We are going to see how to compute Hamming's distance, which of course is a very simple algorithm. The only subtlety here is to accept an **optional** argument `length`. If this argument is provided by the caller, we compute the Hamming's distance on a segment of that size. Otherwise, by convention we take the smaller of both lengths.

In [None]:
# Hamming's distance
def hamming_distance(dna1, dna2, length=None):
    if length is None:
        length = min(len(dna1), len(dna2))
    distance = 0
    for i in range(length):
        if dna1[i] != dna2[i]:
            distance += 1 
    return distance

Which gives us, first with the samples from the video:

In [None]:
a1 = "ACCTCTGTATCTATTCGGCATCATCAT"
a2 = "ACCTCTGAATCTATTCGGGATCATCAT"
#            ^          ^

hamming_distance(a1, a2)

And with the second sample:

In [None]:
b1 = "ACCTCTGTATCTATTCGGGATCATCAT"
b2 = "ACCTCTGAATCTATCCGGGATCATGAT"
#            ^      ^         ^

hamming_distance(b1, b2)

### Comment (optional)

For those of you who are more familiar with python, I want to outline that a more *pythonic* version would read:

In [None]:
def hamming_distance_2(dna1, dna2, length = None):
    if length is None:
        length = min(len(dna1), len(dna2))
    return sum( n1 != n2 for n1, n2 in zip(dna1[:length], dna2[:length]))

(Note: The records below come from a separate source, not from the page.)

/-- SMP_BROADCAST lets a contributor of mode 1 write its dense row, or end SOUR, and complete, and acknowledges the
cell. SMP_CONTEXT_TIMEOUT ends a collecting context TIMEOUT: counted, the parts it still awaited are late from then
on, its record is written and its counter moved. SMP_ORPHAN_TIMEOUT drops the orphan, counts it and answers its
sender. -/
def Obligations.SamplerContextsEnd : Prop := ∀ (s : State),
  (∀ (d : DieId) (job : BitVec 8) (sid : BitVec 16) (cidx : Fin 256) (m l : BitVec 32) (stream : BitVec 16)
      (r : PartRec), s.smp.parts = [r] → dieOf r.core = d.val → r.ctx.job = job.toNat →
    smSID r.word = sid.toNat → spCIDX r.word = cidx.val → smMODE r.word = 1 → s.Unbound r.core r.seq →
    ∀ ack, ack = Out.cell (mkCell (spMMOD r.word) 8 s.module d 6 s.gen job.toNat false true 8 0 0
      (ackPay 0 0 stream.toNat 0)) →
    (r.sour = false →
      ∃ t, exec (.smpBroadcast d job sid cidx m l false stream) s = .next t ∧ t.smp.parts = [] ∧
        s.Wrote t (atSram d [(spDDST r.word, (convRow (spDFMT r.word) none ((s.shardZ d r.word).map fun z =>
          d32 (f32exp (f32sub (f32sub z m.toNat) l.toNat)))).1)]) ∧
        t.Closed r.core r.seq ∧ s.Counted t [(d.val, smCNT r.word)] ∧ t.out = s.out ++ [ack] ∧
        State.Only [.out, .regs, .mem, .core, .eng, .smp, .fab, .host] s t) ∧
    (∃ t, exec (.smpBroadcast d job sid cidx m l true stream) s = .next t ∧ t.smp.parts = [] ∧
      t.Closed r.core r.seq ∧ s.Counted t [] ∧ (∀ k, t.byte k = s.byte k) ∧ t.out = s.out ++ [ack])) ∧
  (∀ (job : BitVec 8) (sid : BitVec 16) (x : SmpCtx), s.smp.ctxs = [x] → x.job = job.toNat → x.sid = sid.toNat →
    x.st = 1 → x.mode = 0 → x.far = none → x.core < 2048 → x.cnt < 1024 → s.Unbound x.core x.seq →
    ∃ t, exec (.smpContextTimeout job sid) s = .next t ∧ t.smp.ctxs = [] ∧
      t.smp.closed = s.smp.closed ++ ((List.range x.ncont).filter fun i =>
        !(x.parts.any fun p => decide (p.cidx.val = i))).map (fun i => (x.job, x.sid, i)) ∧
      t.fget RF.SMP_LATE_TO_CNT = satAdd RF.SMP_LATE_TO_CNT.w (s.fget RF.SMP_LATE_TO_CNT) 1 ∧
      s.Wrote t (atSram (dieOf x.core) [(x.rdst, leBytes 4 0 ++ leBytes 2 0x7E00 ++ [0x06, 0] ++ leBytes 4 0 ++
        leBytes 4 x.pos)]) ∧
      t.Closed x.core x.seq ∧ s.Counted t [(dieOf x.core, x.cnt)]) ∧
  (∀ (job : BitVec 8) (sid : BitVec 16) (cidx : Fin 256) (p : SmpPart) (a b : List SmpPart),
    s.smp.orphans = a ++ p :: b → p.job = job → p.sid = sid → p.cidx = cidx →
    (∀ q ∈ a, ¬(q.job = job ∧ q.sid = sid ∧ q.cidx = cidx)) →
    ∃ t, exec (.smpOrphanTimeout job sid cidx) s = .next t ∧ t.smp = { s.smp with orphans := a ++ b } ∧
      t.fget RF.SMP_STAT_ORPHAN_DROP = satAdd RF.SMP_STAT_ORPHAN_DROP.w (s.fget RF.SMP_STAT_ORPHAN_DROP) 1 ∧
      t.out = s.out ++ [.cell (mkCell p.srcMod.toNat p.srcDie.val s.module 8 7 s.gen p.job.toNat false true 8 0 0
        (ackPay 0x06 0 p.stream.toNat 0))] ∧
      State.Only [.out, .regs, .smp] s t ∧ State.RegsBut [Reg.SMP_STAT] s t)

/-- The result of a token selection depends on the parts, not on the order in which they arrived: with one part a
contributor and finite logits, two contexts whose parts are permutations of each other give the same bytes. -/
def Obligations.SamplerIgnoresArrivalOrder : Prop := ∀ (c : SmpCtx) (ps : List SmpPart) (m l : Nat),
  c.parts.Perm ps → (c.parts.map fun p => p.cidx).Nodup →
  (∀ p ∈ c.parts, ∀ e ∈ p.cands, (d32 e.2.toNat).finite = true) →
  smpResult { c with parts := ps } m l = smpResult c m l ∧ SmpCtx.sorted { c with parts := ps } = c.sorted

/-! Fused update units (R178 to R207). -/

/-- UPD_RUN, UPD_SAVE, UPD_PEND and UPD_NORM enter the empty update queue bound to the open cap. With an unsatisfied
gate they wait there; else they start on a state `u` that differs from the one after the fetch only in the
core, the cap and the update unit, take a free slot for their diffs if their cap has none, and hold their work;
no byte of memory changes before they complete. While their cap rolls back they complete without acting. -/
def Obligations.UpdateCommandsStart : Prop := ∀ (c : CoreId) (s s1 : State) (w : CmdWord) (i : Instr) (opc : Nat),
  (i, opc) ∈ [(Instr.updRun c, 0x70), (.updSave c, 0x71), (.updPend c, 0x72), (.updNorm c, 0x73)] →
  s.Enters c opc s1 w → s1.Sound →
  (s1.capState (dieOf c) = 6 → ∃ t, exec i s = .next t ∧ s.WentOn t c ∧ State.Only [.core, .cap] s1 t ∧
    (t.dieCap (dieOf c)).bound = (s1.dieCap (dieOf c)).bound ∧ (t.dieCap (dieOf c)).dcnts =
      (s1.dieCap (dieOf c)).dcnts ++ if bit w 58 then [fld w 48 10] else []) ∧
  (s1.capState (dieOf c) ≠ 0 → s1.capState (dieOf c) ≠ 6 → s1.updQ (dieOf c) = [] → ∀ j0 : Job,
  j0 = { core := c.val, seq := (s.coreRec c).seq, ctx := (s.coreRec c).ctx, word := w,
         cap := s1.openCap (dieOf c), before := (s1.dieCap (dieOf c)).runs.length } →
  ((bit w 42 = true ∧ satisfied (s1.cnt (dieOf c) (fld w 32 10)) (fld w 64 32) = false) →
    ∃ t, exec i s = .next t ∧ s.Issued t c opc ∧ t.updQ (dieOf c) = [j0] ∧
      (t.dieCap (dieOf c)).bound = (s1.dieCap (dieOf c)).bound ++ [(c.val, (s.coreRec c).seq)] ∧
      State.Only [.regs, .core, .upd, .cap] s1 t ∧ State.RegsBut [Reg.UPD_STAT (dieOf c)] s1 t) ∧
  ((bit w 42 = false ∨ satisfied (s1.cnt (dieOf c) (fld w 32 10)) (fld w 64 32) = true) →
    pick (s1.updConds (dieOf c) j0) = none →
    (opc = 0x72 → ∀ n < (uBlocks (s1.trec (dieOf c) (uTREC w)) w).2,
      (uTREC w, (uBlocks (s1.trec (dieOf c) (uTREC w)) w).1 + n) ∈ (s1.dieCap (dieOf c)).ran) →
    ∀ k, (opc ≠ 0x73 → (s1.dieCap (dieOf c)).slot = some k ∨
      ((s1.dieCap (dieOf c)).slot = none ∧ s1.freeSlotOf (dieOf c) = some k)) →
    ∃ t u j, exec i s = .next t ∧ s.Issued t c opc ∧
      State.Only [.core, .eng, .upd, .cap, .regs] s1 u ∧ State.RegsBut [Reg.UPD_STAT (dieOf c)] s1 u ∧
      j = (if opc = 0x71 then u.saveWork (dieOf c) j0 else u.trecWork (dieOf c) j0).2 ∧
      j.started = true ∧ t.updQ (dieOf c) = [j] ∧
      (t.dieCap (dieOf c)).bound = (s1.dieCap (dieOf c)).bound ++ [(c.val, (s.coreRec c).seq)] ∧
      (opc ≠ 0x73 → (t.dieCap (dieOf c)).slot = some k ∧ ((s1.dieCap (dieOf c)).slot = none →
        t.fget (RF.UPD_SLOT_STATE_STATE (dieOf c) k) = 1)) ∧
      (opc = 0x73 → (t.dieCap (dieOf c)).slot = (s1.dieCap (dieOf c)).slot) ∧
      t.fget (RF.UPD_STAT_BUSY (dieOf c)) = 1 ∧ State.Only [.regs, .core, .eng, .upd, .cap] s1 t))

/-- UPD_GATE_START starts the waiting command whose gate is open. UPD_COMMAND_COMPLETE puts its SRAM and LPDDR5X
writes in place, ends the command and moves its counter; outside the slot, nothing else in memory changes. -/
def Obligations.UpdateGateAndCompletion : Prop := ∀ (d : DieId) (s : State) (j : Job), s.updQ d = [j] →
  j.core / 256 = d.val → s.Sound →
  (s.updReady d j = true → pick (s.updConds d j) = none →
    ∃ t, exec (.updGateStart d) s = .next t ∧
      t.updQ d = [(if uOPC j.word = 0x71 then (s.markBusy (2 * d + 1)).saveWork d j
        else (s.markBusy (2 * d + 1)).trecWork d j).2] ∧
      t.fget (RF.UPD_STAT_BUSY d) = 1 ∧ (∀ k, t.byte k = s.byte k) ∧
      State.Only [.regs, .eng, .upd, .cap] s t) ∧
  (j.started = true → (j.status = stOK ∨ j.status = stDEGRADED) → j.sour = none → (s.dieCap d).vote = none →
    (∀ k, (s.dieCap d).slot = some k →
      (∀ w ∈ j.diffs, w.2.1 + w.2.2.length ≤ 64 * s.fget (RF.UPD_SLOT_CFG_SIZE64 d)) →
      (∀ w ∈ atSram d j.writes ++ atDie d (j.diffs.map fun x => (x.1, x.2.2)),
        w.1 + w.2.length ≤ d * 2 ^ 40 + s.slotAddr d k ∨
        d * 2 ^ 40 + s.slotAddr d k + slotStride (s.fget (RF.UPD_SLOT_CFG_SIZE64 d)) ≤ w.1) →
      ∃ t, exec (.updCommandComplete d) s = .next t ∧ t.updQ d = [] ∧ t.Closed j.core j.seq ∧
        s.Counted t [(d.val, uCNT j.word)] ∧ t.fget (RF.UPD_STAT_BUSY d) = 0 ∧
        (∀ key, ¬(d * 2 ^ 40 + s.slotAddr d k ≤ key ∧
            key < d * 2 ^ 40 + s.slotAddr d k + slotStride (s.fget (RF.UPD_SLOT_CFG_SIZE64 d))) →
          t.byte key = (wroteAt (atSram d j.writes ++ atDie d (j.diffs.map fun x => (x.1, x.2.2))) key).getD
            (s.byte key))) ∧
    ((s.dieCap d).slot = none →
      ∃ t, exec (.updCommandComplete d) s = .next t ∧ t.updQ d = [] ∧ t.Closed j.core j.seq ∧
        s.Counted t [(d.val, uCNT j.word)] ∧ s.Wrote t (atSram d j.writes)))

/-- Rolling a slot back undoes every diffed write: with a clear bitmap at first, writes outside the slot and diff
positions that name one address each, every byte outside the slot is what it was before the writes. -/
def Obligations.RollbackRestoresState : Prop := ∀ (d : DieId) (s : State) (k tag : Nat)
    (ws : List (Nat × Nat × Bytes)), s.Sound → (s.upd.slots.get {} (d * 8 + k)).diffs = [] →
  (∀ g < s.fget (RF.UPD_SLOT_CFG_SIZE64 d), (s.byte (d * 2 ^ 40 + s.slotAddr d k +
    s.fget (RF.UPD_SLOT_CFG_SIZE64 d) * 64 + g / 8)).getLsbD (g % 8) = false) →
  (∀ w ∈ ws, w.2.1 + w.2.2.length ≤ 64 * s.fget (RF.UPD_SLOT_CFG_SIZE64 d) ∧
    (w.1 + w.2.2.length ≤ s.slotAddr d k ∨
      s.slotAddr d k + slotStride (s.fget (RF.UPD_SLOT_CFG_SIZE64 d)) ≤ w.1)) →
  (∀ v ∈ ws, ∀ w ∈ ws, ∀ p, v.2.1 ≤ p → p < v.2.1 + v.2.2.length → w.2.1 ≤ p → p < w.2.1 + w.2.2.length →
    v.1 + (p - v.2.1) = w.1 + (p - w.2.1)) →
  ∀ key, ¬(d * 2 ^ 40 + s.slotAddr d k ≤ key ∧
      key < d * 2 ^ 40 + s.slotAddr d k + slotStride (s.fget (RF.UPD_SLOT_CFG_SIZE64 d))) →
    ((s.diffedWrites d k tag ws).1.rollback d k).byte key = s.byte key

/-- UPD_LANE_FAULT retires one lane group once: counted down, flagged, recorded and journalled, and the running
command ends. ROLLBACK_DONE reapplies the slot, frees it with a clear bitmap, ends the cap, moves its counters and
completes CAP_VOTE. -/
def Obligations.UpdateLaneFaultAndRollback : Prop := ∀ (d : DieId) (s : State),
  (∀ g : Fin 8, s.NoCap d → s.upd.lost.get 0 (d * 8 + g) = 0 →
    (s.updQ d = [] ∨ ∃ j, s.updQ d = [j] ∧ j.started = true ∧ j.core / 256 = d.val) →
    ∃ t, exec (.updLaneFault d g) s = .next t ∧ t.upd.lost.get 0 (d * 8 + g) = 1 ∧
      t.fget (RF.UPD_STAT_LANES_OK d) = s.fget (RF.UPD_STAT_LANES_OK d) - 1 ∧
      t.fget (RF.UPD_STAT_LANE_FLT d) = 1 ∧ t.fget (RF.COMB_ERR_UPD d) = 1 ∧ s.Journaled t d 4 g 1 ∧
      t.Queued d (mkEvent 0x8302 d 0 2 (pay [(1, g.val)])) ∧ t.updQ d = [] ∧
      (∀ j ∈ s.updQ d, t.Closed j.core j.seq)) ∧
  (∀ k status force core seq cnt, (s.dieCap d).slot = some k → (s.dieCap d).decided = some status →
    (s.dieCap d).vote = some (force, core, seq, cnt) → core < 2048 → cnt < 1024 →
    (∀ n ∈ (s.dieCap d).dcnts, n < 1024) → s.fget (RF.UPD_SLOT_STATE_STATE d k) = 3 → s.capState d = 6 →
    s.updQ d = [] →
    ∃ t, exec (.rollbackDone d) s = .next t ∧ t.capState d = 0 ∧ t.dieCap d = {} ∧
      t.fget (RF.UPD_SLOT_STATE_STATE d k) = 0 ∧ t.Closed core seq ∧
      s.Counted t ((s.dieCap d).dcnts.map (fun n => (d.val, n)) ++ [(d.val, cnt)]) ∧
      ∀ key, t.byte key = if d * 2 ^ 40 + s.slotAddr d k + s.fget (RF.UPD_SLOT_CFG_SIZE64 d) * 64 ≤ key ∧
          key < d * 2 ^ 40 + s.slotAddr d k + s.fget (RF.UPD_SLOT_CFG_SIZE64 d) * 64 +
            (s.fget (RF.UPD_SLOT_CFG_SIZE64 d) + 7) / 8 then 0 else (s.rollback d k).byte key)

In this version we use the following features:

 * the `zip` function allows to scan 2 lists in parallel, see [the online documentation](https://docs.python.org/2/library/functions.html#zip),
 * the fact that `True` and `False` are actually implemented as the `1` and `0` integers, respectively, 
 * and finally `sum` that allows to compute the sum of a a sequence of results, [like it is explained here](https://docs.python.org/2/library/functions.html#sum)

In [None]:
# Checking
hamming_distance_2(a1, a2) == hamming_distance(a1, a2)

In [None]:
hamming_distance_2(b1, b2) == hamming_distance(b1, b2)